Print the records below from the first line through the line containing "is taken and", both included, word for word.

"""

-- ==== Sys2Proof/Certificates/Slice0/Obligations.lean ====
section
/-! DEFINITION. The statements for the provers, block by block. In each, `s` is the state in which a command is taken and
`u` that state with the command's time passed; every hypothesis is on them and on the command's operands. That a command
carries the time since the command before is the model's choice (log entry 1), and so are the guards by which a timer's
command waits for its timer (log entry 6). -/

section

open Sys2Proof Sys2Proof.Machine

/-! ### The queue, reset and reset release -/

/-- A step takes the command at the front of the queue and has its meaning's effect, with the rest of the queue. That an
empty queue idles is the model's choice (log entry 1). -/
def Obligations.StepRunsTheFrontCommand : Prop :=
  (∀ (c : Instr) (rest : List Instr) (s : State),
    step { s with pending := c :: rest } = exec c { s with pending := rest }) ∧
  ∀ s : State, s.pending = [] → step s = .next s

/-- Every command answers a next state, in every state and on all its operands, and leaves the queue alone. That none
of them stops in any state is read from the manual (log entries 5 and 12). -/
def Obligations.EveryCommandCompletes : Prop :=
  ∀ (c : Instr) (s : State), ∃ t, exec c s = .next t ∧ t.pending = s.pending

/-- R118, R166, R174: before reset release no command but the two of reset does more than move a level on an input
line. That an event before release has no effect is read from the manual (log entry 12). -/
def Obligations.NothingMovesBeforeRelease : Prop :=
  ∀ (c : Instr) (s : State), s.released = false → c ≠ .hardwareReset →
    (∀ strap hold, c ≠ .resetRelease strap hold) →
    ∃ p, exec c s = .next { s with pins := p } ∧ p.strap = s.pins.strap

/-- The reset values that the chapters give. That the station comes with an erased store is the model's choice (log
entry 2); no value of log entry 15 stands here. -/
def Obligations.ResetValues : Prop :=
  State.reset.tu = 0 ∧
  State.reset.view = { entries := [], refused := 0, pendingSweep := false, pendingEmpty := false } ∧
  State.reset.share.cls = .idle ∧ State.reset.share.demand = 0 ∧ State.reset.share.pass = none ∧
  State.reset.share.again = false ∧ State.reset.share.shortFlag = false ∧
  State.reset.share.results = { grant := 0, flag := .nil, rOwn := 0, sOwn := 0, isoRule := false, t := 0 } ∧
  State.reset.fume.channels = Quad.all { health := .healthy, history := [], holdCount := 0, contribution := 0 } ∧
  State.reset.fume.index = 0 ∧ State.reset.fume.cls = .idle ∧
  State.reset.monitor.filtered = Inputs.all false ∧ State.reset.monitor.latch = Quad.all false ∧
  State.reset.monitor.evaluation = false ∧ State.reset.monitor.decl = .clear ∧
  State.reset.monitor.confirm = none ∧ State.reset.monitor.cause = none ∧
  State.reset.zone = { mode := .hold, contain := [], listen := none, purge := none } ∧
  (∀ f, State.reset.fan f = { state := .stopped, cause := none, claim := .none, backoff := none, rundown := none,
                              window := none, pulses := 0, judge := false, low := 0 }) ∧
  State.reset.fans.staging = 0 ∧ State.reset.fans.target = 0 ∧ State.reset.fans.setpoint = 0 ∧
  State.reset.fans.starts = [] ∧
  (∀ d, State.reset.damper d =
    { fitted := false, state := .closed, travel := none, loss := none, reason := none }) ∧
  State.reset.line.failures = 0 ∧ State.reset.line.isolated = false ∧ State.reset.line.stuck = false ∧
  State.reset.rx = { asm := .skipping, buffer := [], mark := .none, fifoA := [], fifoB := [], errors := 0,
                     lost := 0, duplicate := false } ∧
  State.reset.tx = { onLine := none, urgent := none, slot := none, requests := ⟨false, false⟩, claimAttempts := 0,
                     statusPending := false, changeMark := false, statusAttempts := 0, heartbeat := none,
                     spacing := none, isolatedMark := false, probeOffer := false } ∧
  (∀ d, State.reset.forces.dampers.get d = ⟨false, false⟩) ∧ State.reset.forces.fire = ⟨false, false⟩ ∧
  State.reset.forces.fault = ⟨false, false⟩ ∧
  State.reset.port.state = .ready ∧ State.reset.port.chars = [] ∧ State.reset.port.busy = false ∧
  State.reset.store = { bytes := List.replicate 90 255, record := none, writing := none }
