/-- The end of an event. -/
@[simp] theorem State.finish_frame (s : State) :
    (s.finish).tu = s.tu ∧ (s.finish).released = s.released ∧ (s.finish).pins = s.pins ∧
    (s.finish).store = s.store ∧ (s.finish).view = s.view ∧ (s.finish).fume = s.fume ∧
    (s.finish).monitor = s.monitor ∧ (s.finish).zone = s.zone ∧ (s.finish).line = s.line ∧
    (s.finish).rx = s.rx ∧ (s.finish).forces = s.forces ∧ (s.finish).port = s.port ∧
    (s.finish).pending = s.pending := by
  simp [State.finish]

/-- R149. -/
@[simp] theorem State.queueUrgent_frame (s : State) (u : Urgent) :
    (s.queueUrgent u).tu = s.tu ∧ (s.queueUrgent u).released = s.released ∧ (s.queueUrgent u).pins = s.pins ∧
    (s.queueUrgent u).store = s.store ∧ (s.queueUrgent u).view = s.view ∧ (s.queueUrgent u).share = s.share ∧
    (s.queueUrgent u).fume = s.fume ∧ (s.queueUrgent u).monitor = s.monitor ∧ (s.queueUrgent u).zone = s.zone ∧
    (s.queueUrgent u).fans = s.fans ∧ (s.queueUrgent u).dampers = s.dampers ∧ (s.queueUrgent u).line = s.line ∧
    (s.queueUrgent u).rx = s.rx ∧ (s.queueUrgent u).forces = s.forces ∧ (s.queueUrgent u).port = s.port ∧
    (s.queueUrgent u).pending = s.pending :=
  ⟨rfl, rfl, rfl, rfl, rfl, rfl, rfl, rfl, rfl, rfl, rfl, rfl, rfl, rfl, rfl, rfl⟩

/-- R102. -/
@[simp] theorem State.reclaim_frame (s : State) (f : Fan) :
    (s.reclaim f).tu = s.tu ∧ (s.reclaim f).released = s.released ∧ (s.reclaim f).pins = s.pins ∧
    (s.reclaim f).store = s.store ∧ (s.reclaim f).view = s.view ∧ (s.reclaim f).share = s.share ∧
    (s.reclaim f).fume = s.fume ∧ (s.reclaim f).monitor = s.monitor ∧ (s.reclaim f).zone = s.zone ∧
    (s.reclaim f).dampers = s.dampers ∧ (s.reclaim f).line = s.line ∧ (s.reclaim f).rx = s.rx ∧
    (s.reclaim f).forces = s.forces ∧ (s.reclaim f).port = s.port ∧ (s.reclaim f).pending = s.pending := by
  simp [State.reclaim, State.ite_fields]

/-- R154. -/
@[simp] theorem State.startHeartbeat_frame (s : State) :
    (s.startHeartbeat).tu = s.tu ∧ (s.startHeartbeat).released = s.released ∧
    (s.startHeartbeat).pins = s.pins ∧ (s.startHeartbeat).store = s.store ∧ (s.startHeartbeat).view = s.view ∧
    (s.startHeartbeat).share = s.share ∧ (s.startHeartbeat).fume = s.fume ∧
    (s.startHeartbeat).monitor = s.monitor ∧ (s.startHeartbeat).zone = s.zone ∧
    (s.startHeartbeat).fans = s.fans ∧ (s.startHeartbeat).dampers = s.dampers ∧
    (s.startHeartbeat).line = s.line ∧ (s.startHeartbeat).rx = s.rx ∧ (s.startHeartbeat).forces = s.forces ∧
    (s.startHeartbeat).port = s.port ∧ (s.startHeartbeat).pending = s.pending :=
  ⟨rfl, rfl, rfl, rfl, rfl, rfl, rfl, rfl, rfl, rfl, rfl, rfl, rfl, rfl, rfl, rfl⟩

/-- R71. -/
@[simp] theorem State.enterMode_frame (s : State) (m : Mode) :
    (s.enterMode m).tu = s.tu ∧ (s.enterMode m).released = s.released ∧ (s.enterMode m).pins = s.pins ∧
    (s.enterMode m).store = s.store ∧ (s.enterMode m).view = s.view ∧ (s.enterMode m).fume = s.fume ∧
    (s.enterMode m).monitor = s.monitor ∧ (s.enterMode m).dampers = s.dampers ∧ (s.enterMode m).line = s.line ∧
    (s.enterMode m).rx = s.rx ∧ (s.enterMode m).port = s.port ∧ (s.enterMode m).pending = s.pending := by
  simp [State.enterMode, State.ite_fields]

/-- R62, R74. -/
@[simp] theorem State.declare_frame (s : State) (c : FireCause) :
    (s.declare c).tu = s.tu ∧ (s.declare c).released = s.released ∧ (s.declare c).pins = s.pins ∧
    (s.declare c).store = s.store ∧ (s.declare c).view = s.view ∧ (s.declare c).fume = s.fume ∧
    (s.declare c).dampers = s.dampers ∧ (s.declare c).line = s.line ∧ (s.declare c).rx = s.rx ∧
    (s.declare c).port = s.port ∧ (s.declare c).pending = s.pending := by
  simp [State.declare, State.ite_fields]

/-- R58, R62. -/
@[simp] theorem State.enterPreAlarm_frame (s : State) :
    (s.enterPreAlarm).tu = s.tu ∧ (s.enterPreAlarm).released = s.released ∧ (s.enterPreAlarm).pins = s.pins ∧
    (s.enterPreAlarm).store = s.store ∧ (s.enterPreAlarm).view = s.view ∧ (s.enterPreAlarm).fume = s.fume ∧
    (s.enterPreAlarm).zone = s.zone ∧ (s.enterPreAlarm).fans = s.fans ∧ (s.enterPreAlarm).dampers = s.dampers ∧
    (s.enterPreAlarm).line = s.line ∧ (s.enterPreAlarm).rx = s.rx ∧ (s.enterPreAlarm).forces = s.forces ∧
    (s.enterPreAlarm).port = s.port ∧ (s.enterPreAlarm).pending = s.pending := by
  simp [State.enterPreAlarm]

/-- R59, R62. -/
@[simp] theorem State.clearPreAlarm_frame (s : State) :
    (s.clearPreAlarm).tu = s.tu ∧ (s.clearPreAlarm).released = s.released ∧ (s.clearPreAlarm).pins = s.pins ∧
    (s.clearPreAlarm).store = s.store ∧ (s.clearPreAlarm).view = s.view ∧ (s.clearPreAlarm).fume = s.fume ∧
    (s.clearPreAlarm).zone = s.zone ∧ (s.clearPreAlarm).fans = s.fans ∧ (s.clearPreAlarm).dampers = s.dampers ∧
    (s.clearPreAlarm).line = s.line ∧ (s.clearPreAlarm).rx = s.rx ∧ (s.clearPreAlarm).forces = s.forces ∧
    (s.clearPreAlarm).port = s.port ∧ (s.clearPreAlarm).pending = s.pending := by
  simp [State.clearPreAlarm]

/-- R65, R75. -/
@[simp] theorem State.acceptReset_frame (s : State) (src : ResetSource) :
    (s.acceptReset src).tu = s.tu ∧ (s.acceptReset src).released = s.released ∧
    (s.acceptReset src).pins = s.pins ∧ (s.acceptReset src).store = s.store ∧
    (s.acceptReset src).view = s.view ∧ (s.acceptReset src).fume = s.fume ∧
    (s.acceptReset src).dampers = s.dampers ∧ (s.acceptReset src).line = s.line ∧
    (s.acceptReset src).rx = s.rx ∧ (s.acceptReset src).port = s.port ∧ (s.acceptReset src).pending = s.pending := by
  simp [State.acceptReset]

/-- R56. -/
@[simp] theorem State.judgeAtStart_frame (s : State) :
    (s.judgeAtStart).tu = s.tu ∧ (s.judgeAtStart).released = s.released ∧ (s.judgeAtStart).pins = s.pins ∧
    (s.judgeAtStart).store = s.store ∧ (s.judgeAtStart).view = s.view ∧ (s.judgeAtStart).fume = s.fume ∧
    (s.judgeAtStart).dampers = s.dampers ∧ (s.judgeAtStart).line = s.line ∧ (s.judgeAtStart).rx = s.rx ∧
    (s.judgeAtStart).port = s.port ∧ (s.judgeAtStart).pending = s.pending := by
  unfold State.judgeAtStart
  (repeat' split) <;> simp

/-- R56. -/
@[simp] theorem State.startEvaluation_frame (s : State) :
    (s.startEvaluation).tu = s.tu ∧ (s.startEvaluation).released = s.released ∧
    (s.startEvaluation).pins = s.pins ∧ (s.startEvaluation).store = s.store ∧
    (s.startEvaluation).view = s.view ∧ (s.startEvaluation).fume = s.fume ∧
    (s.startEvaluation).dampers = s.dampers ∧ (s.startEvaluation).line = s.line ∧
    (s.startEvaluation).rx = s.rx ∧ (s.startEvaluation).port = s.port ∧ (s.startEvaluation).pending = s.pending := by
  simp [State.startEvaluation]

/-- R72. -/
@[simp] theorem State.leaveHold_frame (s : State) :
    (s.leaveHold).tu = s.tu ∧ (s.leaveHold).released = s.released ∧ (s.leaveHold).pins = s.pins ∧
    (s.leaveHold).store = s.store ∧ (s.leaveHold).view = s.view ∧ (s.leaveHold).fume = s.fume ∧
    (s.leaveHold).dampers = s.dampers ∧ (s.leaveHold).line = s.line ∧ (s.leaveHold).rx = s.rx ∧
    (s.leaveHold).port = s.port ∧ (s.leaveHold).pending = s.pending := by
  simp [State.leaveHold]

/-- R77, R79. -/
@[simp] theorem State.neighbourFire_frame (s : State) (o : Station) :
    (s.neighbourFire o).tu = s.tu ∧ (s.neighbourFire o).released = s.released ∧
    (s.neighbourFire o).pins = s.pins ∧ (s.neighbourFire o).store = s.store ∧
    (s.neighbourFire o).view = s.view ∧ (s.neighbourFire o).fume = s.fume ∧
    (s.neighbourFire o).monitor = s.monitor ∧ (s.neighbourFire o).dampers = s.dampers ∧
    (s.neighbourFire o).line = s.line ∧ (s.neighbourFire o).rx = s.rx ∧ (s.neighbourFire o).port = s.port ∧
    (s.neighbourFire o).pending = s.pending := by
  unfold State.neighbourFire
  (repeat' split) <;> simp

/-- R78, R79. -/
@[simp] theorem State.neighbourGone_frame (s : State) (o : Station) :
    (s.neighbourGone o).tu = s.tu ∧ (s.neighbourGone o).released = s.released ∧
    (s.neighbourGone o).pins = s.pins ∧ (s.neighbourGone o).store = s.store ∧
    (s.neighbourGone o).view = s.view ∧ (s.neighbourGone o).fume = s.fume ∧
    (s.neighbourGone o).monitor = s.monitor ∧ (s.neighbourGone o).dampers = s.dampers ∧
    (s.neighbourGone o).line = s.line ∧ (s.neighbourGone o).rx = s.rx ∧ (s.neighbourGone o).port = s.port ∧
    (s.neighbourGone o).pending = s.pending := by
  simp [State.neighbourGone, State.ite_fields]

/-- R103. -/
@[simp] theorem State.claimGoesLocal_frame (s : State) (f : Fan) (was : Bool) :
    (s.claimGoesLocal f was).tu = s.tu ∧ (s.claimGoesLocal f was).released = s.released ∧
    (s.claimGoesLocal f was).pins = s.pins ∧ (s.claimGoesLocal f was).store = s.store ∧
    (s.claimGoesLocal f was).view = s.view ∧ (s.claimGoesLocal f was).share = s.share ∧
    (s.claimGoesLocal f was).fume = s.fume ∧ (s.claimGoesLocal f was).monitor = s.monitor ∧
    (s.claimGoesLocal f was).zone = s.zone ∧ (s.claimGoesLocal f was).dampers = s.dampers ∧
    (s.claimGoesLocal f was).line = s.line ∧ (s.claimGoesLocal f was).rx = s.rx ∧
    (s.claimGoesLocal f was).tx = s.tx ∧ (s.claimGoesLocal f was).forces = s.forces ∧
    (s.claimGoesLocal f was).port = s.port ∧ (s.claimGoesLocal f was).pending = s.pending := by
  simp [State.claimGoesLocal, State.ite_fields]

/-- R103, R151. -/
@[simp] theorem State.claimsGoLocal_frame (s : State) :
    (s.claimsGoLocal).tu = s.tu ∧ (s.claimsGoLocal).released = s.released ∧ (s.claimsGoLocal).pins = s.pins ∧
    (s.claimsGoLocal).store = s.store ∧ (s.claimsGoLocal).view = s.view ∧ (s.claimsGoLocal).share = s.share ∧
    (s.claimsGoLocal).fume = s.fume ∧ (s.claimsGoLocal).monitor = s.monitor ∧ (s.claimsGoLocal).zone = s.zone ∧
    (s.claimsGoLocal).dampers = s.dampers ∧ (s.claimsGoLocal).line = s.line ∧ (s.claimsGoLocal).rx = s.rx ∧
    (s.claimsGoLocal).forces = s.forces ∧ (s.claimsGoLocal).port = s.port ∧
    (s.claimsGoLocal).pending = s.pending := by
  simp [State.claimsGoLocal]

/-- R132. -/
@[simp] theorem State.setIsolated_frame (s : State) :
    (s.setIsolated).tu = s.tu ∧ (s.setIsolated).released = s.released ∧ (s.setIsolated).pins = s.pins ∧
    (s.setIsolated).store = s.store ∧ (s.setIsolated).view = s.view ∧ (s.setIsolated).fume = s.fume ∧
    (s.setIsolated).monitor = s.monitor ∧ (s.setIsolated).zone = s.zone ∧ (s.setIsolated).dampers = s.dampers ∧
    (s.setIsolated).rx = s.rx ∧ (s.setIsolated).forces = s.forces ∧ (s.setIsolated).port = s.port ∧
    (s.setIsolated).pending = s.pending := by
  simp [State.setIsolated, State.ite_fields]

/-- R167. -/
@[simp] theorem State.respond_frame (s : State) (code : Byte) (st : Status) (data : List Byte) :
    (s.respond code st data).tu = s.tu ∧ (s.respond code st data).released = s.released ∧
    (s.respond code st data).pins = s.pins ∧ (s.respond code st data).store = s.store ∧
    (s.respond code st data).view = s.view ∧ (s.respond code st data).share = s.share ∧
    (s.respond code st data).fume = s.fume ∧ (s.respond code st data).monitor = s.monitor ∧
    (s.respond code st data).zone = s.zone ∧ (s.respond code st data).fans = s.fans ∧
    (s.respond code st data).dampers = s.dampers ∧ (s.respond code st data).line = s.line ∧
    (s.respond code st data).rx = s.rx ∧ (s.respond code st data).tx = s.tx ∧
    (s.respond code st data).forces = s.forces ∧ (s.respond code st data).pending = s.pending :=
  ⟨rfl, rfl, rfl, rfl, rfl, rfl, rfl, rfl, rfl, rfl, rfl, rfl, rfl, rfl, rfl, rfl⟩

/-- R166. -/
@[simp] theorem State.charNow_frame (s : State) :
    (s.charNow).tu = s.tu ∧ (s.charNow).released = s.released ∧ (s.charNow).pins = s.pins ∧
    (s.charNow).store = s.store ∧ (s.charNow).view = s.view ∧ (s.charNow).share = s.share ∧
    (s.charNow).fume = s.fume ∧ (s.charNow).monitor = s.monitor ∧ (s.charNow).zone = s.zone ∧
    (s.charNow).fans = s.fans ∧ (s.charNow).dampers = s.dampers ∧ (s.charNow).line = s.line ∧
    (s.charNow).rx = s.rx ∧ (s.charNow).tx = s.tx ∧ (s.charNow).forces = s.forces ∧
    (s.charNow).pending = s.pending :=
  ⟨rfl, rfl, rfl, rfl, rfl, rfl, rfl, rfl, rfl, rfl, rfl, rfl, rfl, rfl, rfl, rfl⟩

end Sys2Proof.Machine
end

"""

§ **SOLUTION TO THIS TASK**:
-- ==== Sys2Proof/Certificates/Slice0/Obligations.lean ====
section
/-! DEFINITION. The statements for the provers, block by block. In each, `s` is the state in which a command is taken and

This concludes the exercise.